▶ _WHAT THIS TASK INVOLVES_:
Please copy out the entries below exactly, beginning with the line that contains "((v + n) % circle) hold)" and ending with the line that contains "def Cst.bounded (c", and include nothing outside that span.

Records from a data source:
---------------

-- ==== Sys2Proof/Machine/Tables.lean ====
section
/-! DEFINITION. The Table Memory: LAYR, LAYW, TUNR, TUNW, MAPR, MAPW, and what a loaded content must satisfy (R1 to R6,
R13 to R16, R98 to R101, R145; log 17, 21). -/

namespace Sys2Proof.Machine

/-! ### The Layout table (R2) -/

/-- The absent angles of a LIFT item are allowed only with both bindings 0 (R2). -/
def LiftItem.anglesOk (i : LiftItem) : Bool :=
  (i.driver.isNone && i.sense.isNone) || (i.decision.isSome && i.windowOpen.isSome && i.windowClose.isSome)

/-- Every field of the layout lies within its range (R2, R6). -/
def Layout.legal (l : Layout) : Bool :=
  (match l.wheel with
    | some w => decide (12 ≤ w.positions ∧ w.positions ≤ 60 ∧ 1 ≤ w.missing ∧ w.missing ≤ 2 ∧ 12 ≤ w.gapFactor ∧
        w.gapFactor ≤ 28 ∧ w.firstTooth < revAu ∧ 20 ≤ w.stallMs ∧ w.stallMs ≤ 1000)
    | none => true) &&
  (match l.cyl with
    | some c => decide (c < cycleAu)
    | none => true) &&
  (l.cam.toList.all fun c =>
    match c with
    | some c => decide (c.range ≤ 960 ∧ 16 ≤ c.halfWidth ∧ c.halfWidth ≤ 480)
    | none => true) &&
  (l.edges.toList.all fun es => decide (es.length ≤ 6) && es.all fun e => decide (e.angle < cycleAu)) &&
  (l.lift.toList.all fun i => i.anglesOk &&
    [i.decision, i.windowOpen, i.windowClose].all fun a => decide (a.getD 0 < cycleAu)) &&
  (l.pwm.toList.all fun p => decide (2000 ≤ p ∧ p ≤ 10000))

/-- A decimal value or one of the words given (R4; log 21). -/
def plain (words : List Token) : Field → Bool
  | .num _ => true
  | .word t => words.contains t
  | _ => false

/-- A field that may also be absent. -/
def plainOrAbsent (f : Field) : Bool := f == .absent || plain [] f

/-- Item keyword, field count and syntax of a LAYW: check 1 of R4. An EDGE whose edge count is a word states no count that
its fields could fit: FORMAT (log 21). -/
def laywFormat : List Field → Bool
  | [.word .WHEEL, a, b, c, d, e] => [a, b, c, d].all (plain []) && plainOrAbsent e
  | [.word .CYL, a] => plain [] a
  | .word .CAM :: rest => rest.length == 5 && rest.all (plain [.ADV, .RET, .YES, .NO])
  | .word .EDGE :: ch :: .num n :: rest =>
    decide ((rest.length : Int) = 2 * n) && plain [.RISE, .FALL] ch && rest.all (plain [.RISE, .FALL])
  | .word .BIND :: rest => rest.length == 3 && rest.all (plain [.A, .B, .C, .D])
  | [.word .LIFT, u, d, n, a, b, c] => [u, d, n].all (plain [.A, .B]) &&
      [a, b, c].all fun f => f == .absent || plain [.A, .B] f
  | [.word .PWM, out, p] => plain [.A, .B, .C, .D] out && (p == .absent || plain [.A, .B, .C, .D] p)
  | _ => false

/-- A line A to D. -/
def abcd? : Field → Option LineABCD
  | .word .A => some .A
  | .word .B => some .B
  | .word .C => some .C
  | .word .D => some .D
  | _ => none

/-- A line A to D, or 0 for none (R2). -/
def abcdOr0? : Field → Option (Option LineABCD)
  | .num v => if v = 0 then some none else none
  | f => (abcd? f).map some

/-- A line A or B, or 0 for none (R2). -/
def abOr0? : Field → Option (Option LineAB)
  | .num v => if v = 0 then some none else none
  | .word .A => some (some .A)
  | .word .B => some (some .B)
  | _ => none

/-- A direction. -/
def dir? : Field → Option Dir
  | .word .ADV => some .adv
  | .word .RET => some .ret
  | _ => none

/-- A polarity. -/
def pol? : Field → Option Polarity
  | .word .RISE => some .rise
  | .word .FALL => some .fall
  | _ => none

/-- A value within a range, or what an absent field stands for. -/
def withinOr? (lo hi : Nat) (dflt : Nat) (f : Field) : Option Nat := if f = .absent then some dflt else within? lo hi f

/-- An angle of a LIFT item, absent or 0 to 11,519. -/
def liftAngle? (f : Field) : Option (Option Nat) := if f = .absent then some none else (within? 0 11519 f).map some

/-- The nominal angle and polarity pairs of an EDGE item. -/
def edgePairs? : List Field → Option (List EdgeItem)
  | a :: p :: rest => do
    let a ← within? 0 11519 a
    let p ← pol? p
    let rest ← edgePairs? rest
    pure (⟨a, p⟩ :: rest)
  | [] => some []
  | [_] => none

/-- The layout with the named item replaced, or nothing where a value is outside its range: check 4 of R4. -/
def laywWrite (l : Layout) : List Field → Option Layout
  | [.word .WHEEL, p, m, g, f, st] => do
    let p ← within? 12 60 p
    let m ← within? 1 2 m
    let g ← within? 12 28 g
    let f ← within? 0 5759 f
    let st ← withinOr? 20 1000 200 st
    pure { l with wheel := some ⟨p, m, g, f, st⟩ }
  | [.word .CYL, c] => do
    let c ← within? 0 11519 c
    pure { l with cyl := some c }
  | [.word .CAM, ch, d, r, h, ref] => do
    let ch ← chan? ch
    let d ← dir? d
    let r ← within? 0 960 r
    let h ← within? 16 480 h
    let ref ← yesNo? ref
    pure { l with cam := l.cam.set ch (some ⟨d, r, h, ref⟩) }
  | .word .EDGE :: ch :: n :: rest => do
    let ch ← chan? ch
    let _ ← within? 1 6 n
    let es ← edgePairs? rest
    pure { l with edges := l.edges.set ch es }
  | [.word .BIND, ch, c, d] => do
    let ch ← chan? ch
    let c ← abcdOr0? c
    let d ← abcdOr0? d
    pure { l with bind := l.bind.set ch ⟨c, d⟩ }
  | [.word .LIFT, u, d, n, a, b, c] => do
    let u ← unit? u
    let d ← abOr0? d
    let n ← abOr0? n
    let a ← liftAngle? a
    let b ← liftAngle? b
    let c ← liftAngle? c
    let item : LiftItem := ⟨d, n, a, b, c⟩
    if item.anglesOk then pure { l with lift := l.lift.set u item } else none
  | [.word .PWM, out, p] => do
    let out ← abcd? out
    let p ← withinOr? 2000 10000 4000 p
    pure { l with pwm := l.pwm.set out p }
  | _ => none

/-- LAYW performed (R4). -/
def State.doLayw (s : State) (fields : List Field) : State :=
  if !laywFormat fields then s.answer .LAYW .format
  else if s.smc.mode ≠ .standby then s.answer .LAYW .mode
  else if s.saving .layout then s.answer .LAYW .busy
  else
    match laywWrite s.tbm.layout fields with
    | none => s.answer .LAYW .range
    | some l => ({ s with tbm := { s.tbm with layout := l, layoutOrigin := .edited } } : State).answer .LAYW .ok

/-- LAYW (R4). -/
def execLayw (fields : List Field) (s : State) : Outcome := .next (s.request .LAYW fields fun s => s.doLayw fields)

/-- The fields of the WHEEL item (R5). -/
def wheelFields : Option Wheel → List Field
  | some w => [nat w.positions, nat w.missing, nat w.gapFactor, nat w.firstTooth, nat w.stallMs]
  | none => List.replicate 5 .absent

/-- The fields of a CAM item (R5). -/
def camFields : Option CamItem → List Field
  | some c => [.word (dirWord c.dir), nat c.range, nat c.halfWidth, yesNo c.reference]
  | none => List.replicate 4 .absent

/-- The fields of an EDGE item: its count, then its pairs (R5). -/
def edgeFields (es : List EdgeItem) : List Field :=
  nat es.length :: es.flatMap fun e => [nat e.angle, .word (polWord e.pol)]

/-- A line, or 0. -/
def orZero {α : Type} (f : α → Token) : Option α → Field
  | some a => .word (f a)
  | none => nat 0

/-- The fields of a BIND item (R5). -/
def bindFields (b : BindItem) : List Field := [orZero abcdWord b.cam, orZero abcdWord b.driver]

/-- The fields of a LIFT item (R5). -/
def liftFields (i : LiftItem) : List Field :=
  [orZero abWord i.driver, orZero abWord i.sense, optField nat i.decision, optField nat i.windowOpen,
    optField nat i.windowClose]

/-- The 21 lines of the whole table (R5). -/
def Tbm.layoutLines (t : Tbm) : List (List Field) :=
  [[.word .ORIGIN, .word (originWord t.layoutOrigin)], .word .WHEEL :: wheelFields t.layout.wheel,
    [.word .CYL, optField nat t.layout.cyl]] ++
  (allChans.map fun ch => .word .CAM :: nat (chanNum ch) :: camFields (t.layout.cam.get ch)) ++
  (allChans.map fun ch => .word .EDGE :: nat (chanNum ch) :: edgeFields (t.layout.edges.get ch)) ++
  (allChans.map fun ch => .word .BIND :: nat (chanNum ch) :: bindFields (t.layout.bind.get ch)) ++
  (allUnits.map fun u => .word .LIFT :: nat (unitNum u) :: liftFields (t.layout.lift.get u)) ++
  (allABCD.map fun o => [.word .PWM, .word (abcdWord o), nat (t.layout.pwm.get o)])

---------------

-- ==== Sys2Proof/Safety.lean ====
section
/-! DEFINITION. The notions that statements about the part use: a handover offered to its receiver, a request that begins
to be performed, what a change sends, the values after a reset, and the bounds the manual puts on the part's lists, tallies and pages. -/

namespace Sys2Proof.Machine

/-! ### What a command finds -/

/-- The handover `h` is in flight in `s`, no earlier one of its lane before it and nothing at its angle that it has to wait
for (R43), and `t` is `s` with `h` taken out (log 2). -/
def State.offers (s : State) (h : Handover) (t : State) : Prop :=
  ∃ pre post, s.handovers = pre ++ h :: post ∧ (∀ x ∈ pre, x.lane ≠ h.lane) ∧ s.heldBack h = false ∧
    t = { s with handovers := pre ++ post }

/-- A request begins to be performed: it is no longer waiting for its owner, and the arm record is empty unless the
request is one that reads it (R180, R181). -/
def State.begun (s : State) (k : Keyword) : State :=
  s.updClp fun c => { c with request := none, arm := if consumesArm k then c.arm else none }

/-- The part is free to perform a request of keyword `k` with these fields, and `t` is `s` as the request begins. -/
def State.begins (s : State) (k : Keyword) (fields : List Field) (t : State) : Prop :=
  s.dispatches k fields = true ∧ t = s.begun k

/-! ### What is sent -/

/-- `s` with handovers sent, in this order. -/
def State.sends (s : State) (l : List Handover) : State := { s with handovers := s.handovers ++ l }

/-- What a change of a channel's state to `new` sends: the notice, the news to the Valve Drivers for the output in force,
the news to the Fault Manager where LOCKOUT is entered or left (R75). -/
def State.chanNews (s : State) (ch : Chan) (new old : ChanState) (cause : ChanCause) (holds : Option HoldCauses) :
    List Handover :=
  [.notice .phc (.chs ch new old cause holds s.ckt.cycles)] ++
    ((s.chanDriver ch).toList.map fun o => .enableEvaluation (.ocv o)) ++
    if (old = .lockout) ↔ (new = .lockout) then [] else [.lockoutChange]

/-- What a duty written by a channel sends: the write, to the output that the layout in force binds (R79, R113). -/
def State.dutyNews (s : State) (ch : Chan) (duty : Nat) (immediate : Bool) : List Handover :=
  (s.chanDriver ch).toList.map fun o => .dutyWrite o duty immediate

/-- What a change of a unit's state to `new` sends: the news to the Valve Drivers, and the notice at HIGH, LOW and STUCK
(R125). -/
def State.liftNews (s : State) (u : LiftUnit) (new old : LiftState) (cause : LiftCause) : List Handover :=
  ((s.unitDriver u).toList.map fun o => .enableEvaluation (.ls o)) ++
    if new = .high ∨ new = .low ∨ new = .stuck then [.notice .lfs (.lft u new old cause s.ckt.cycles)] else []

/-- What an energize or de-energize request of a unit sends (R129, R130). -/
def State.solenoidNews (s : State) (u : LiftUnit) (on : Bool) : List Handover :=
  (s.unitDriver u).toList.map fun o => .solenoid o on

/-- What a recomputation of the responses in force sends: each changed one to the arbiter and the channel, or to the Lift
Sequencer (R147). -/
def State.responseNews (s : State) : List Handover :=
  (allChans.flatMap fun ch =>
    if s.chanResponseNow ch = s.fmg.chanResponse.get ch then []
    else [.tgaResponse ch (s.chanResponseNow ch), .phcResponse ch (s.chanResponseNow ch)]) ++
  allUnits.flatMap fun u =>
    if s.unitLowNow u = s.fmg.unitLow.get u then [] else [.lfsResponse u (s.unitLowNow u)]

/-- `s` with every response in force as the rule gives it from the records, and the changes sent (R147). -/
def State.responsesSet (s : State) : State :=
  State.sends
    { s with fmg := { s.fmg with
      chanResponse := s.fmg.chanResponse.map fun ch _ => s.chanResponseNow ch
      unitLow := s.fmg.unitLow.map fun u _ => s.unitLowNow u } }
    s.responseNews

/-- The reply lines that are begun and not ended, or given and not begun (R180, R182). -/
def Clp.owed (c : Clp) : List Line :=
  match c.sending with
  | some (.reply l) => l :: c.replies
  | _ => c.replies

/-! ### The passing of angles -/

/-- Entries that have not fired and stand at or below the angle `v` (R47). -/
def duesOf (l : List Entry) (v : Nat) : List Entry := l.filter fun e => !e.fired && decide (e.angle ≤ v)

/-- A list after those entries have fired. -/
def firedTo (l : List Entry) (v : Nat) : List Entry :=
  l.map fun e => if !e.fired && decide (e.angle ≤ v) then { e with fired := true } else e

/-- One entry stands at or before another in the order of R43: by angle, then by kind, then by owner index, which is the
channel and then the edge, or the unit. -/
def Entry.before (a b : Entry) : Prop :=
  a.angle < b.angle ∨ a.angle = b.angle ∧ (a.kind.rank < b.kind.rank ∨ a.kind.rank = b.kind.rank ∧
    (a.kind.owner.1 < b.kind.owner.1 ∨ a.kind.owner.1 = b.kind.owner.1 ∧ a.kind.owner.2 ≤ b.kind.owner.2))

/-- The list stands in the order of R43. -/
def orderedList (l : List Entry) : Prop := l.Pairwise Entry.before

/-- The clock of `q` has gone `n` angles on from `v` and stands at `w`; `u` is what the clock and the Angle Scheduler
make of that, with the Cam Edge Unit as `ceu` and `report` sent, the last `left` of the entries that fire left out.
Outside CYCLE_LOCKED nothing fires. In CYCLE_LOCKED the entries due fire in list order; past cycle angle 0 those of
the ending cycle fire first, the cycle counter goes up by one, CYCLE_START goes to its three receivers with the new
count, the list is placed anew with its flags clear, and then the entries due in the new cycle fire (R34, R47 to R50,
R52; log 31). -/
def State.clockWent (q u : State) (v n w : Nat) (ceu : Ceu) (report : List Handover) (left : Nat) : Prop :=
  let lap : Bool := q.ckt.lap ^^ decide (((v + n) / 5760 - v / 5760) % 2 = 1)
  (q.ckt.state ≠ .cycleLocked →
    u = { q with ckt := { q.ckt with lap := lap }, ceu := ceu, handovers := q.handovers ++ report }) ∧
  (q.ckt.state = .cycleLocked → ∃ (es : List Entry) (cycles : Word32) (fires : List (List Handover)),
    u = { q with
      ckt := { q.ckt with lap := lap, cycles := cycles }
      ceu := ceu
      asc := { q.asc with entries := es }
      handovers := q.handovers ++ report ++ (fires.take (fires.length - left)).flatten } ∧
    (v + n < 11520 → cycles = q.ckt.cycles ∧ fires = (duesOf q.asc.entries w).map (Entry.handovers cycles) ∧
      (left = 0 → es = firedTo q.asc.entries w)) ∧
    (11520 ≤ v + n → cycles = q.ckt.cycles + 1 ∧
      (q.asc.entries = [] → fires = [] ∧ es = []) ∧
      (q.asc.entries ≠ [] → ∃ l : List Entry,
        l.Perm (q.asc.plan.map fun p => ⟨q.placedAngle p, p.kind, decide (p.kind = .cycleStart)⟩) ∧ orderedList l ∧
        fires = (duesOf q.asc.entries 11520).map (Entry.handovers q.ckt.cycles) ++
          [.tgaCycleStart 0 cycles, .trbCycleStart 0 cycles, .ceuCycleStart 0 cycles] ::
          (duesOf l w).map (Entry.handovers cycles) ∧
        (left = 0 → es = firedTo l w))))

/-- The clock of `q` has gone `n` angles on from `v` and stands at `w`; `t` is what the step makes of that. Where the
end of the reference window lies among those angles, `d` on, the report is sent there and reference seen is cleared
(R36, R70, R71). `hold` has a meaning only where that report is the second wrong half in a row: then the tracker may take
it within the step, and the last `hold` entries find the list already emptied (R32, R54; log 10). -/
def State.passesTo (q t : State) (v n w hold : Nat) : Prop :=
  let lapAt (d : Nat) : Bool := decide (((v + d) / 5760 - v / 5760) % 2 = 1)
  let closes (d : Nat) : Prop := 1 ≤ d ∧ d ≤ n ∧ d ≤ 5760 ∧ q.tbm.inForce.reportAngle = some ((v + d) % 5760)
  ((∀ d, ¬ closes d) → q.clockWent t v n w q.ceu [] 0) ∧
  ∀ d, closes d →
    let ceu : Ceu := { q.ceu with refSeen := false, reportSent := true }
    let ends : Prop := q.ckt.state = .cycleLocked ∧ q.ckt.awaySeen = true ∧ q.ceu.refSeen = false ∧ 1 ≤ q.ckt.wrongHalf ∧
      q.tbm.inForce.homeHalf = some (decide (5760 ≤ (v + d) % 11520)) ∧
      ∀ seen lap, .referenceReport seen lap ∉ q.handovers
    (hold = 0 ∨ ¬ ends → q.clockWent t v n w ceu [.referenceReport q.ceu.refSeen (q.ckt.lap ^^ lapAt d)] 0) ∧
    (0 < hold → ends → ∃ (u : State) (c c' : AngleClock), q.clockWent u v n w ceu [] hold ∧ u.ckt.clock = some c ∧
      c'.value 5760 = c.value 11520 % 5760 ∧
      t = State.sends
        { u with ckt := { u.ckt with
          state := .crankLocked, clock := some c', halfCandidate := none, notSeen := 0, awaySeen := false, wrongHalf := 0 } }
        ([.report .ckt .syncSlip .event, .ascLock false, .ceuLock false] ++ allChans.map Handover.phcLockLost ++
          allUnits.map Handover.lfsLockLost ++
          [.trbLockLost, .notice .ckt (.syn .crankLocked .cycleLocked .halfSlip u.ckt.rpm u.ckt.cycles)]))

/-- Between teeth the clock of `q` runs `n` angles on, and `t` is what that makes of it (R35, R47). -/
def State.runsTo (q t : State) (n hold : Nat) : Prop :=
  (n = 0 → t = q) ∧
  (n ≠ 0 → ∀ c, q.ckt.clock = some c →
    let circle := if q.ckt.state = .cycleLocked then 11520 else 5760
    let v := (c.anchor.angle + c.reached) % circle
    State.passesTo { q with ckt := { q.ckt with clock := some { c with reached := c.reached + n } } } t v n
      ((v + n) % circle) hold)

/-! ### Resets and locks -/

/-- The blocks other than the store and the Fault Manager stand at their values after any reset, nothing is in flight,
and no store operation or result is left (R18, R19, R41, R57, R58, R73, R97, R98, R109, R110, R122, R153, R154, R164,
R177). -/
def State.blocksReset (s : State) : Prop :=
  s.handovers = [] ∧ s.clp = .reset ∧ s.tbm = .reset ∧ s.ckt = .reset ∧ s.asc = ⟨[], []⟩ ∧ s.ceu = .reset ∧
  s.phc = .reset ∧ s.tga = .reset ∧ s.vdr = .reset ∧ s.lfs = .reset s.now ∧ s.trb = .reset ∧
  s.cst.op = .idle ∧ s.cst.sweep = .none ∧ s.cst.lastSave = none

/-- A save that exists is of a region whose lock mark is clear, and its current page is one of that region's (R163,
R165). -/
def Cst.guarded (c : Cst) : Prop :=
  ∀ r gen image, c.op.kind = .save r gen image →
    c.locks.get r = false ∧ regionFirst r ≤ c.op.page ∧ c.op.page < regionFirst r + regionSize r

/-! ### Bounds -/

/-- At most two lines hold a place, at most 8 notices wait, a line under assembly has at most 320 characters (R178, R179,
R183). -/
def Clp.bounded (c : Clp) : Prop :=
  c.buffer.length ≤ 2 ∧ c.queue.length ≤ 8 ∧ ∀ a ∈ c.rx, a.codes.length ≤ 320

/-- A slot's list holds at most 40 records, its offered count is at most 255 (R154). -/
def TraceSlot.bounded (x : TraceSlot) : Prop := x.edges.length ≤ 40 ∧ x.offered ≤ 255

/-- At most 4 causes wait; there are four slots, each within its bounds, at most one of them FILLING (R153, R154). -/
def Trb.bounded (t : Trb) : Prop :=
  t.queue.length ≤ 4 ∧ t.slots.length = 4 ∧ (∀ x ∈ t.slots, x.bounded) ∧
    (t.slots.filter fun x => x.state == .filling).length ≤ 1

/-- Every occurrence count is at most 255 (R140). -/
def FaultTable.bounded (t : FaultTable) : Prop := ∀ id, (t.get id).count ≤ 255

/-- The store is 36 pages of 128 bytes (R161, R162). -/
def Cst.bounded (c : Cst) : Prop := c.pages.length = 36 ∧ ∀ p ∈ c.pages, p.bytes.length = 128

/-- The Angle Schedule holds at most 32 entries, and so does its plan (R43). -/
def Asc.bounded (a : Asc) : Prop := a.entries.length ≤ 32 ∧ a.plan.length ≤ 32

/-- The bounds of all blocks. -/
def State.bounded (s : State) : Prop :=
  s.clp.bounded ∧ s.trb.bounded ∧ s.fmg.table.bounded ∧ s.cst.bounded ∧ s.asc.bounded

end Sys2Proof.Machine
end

---------------

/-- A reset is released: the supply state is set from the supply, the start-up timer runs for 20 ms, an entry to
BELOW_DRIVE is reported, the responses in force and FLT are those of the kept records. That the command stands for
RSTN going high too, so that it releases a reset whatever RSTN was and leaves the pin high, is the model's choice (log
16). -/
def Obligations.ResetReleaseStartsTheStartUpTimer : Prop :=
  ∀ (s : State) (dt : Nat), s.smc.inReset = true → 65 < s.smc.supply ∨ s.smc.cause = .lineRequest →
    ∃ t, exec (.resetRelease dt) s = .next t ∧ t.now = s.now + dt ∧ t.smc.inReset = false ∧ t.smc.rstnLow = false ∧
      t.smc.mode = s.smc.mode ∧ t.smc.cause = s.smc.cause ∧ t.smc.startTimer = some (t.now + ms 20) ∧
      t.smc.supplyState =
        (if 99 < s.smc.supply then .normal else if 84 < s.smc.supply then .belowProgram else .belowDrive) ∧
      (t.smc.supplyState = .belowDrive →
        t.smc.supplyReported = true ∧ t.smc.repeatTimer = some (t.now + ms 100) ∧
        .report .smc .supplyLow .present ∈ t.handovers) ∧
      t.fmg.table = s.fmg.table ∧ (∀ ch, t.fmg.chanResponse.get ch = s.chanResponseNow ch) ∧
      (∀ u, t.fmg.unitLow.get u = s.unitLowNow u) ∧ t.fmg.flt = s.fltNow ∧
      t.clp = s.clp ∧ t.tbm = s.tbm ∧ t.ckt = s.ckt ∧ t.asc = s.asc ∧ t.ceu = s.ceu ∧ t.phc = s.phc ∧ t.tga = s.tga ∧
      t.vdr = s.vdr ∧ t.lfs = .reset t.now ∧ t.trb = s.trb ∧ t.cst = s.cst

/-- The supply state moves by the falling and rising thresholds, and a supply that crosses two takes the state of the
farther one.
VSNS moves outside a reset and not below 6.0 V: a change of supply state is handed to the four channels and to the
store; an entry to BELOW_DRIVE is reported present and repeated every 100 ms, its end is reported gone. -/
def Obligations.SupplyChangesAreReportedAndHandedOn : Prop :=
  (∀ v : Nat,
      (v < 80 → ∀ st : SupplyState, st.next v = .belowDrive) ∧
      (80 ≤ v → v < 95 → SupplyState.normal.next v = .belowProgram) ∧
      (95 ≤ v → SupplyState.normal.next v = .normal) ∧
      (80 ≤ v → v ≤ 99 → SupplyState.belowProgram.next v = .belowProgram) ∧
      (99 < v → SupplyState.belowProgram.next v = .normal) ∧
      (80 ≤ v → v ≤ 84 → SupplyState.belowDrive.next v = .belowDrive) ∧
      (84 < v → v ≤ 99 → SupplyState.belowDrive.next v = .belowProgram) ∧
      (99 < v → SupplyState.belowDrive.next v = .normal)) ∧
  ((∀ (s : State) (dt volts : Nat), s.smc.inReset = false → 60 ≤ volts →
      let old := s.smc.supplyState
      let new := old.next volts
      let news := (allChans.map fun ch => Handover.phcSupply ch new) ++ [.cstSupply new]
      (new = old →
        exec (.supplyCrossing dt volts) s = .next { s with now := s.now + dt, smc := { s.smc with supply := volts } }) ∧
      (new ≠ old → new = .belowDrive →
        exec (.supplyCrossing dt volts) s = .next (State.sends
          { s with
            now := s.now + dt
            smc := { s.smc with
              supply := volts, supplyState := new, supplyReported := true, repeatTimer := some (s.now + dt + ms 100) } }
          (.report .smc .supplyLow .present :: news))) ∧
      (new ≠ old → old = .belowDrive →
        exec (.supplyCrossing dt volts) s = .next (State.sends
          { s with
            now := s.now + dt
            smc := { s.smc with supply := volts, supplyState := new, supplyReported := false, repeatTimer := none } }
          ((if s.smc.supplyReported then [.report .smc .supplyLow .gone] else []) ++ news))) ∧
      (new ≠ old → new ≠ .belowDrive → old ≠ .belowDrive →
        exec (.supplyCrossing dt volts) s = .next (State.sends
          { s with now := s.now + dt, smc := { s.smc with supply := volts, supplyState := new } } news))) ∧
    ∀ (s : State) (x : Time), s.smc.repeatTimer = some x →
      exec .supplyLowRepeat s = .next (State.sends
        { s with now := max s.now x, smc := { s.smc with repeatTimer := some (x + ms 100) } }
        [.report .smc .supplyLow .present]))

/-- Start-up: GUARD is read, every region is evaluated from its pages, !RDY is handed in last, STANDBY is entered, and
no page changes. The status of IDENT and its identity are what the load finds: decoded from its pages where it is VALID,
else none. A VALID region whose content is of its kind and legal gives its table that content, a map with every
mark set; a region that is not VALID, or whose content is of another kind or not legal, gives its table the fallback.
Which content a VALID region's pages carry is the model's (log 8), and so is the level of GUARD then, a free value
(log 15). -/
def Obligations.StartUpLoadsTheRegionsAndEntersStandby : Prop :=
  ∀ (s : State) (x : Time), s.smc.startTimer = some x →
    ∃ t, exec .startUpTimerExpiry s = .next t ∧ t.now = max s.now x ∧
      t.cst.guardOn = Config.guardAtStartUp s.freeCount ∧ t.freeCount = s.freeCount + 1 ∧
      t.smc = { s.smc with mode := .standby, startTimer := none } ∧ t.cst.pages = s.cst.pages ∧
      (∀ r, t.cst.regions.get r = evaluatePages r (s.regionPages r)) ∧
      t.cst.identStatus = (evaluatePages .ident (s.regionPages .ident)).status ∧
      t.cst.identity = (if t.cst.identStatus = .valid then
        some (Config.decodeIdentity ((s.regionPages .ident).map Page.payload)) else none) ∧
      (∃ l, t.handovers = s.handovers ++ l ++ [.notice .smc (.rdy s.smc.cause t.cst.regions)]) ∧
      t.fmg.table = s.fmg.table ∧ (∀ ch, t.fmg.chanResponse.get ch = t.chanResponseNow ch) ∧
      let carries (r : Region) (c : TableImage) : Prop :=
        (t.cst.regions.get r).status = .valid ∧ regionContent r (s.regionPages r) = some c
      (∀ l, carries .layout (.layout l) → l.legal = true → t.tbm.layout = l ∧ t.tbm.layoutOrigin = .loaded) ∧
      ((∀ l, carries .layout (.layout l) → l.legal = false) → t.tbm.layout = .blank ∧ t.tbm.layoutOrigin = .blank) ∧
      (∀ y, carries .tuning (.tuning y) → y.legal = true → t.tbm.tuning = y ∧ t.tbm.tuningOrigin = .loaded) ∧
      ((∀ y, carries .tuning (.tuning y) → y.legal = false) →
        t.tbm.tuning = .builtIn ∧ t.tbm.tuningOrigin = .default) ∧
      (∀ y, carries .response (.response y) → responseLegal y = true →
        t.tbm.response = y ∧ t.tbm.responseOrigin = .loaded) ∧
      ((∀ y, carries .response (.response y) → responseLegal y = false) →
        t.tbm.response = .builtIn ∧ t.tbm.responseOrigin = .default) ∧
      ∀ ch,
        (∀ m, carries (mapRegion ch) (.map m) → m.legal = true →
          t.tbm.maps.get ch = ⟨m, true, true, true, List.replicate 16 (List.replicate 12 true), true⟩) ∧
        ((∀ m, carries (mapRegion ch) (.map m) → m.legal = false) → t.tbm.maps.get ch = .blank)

---------------

▶ _ANSWER TO THIS TASK_:
      ((v + n) % circle) hold)

/-! ### Resets and locks -/

/-- The blocks other than the store and the Fault Manager stand at their values after any reset, nothing is in flight,
and no store operation or result is left (R18, R19, R41, R57, R58, R73, R97, R98, R109, R110, R122, R153, R154, R164,
R177). -/
def State.blocksReset (s : State) : Prop :=
  s.handovers = [] ∧ s.clp = .reset ∧ s.tbm = .reset ∧ s.ckt = .reset ∧ s.asc = ⟨[], []⟩ ∧ s.ceu = .reset ∧
  s.phc = .reset ∧ s.tga = .reset ∧ s.vdr = .reset ∧ s.lfs = .reset s.now ∧ s.trb = .reset ∧
  s.cst.op = .idle ∧ s.cst.sweep = .none ∧ s.cst.lastSave = none

/-- A save that exists is of a region whose lock mark is clear, and its current page is one of that region's (R163,
R165). -/
def Cst.guarded (c : Cst) : Prop :=
  ∀ r gen image, c.op.kind = .save r gen image →
    c.locks.get r = false ∧ regionFirst r ≤ c.op.page ∧ c.op.page < regionFirst r + regionSize r

/-! ### Bounds -/

/-- At most two lines hold a place, at most 8 notices wait, a line under assembly has at most 320 characters (R178, R179,
R183). -/
def Clp.bounded (c : Clp) : Prop :=
  c.buffer.length ≤ 2 ∧ c.queue.length ≤ 8 ∧ ∀ a ∈ c.rx, a.codes.length ≤ 320

/-- A slot's list holds at most 40 records, its offered count is at most 255 (R154). -/
def TraceSlot.bounded (x : TraceSlot) : Prop := x.edges.length ≤ 40 ∧ x.offered ≤ 255

/-- At most 4 causes wait; there are four slots, each within its bounds, at most one of them FILLING (R153, R154). -/
def Trb.bounded (t : Trb) : Prop :=
  t.queue.length ≤ 4 ∧ t.slots.length = 4 ∧ (∀ x ∈ t.slots, x.bounded) ∧
    (t.slots.filter fun x => x.state == .filling).length ≤ 1

/-- Every occurrence count is at most 255 (R140). -/
def FaultTable.bounded (t : FaultTable) : Prop := ∀ id, (t.get id).count ≤ 255

/-- The store is 36 pages of 128 bytes (R161, R162). -/
def Cst.bounded (c : Cst) : Prop := c.pages.length = 36 ∧ ∀ p ∈ c.pages, p.bytes.length = 128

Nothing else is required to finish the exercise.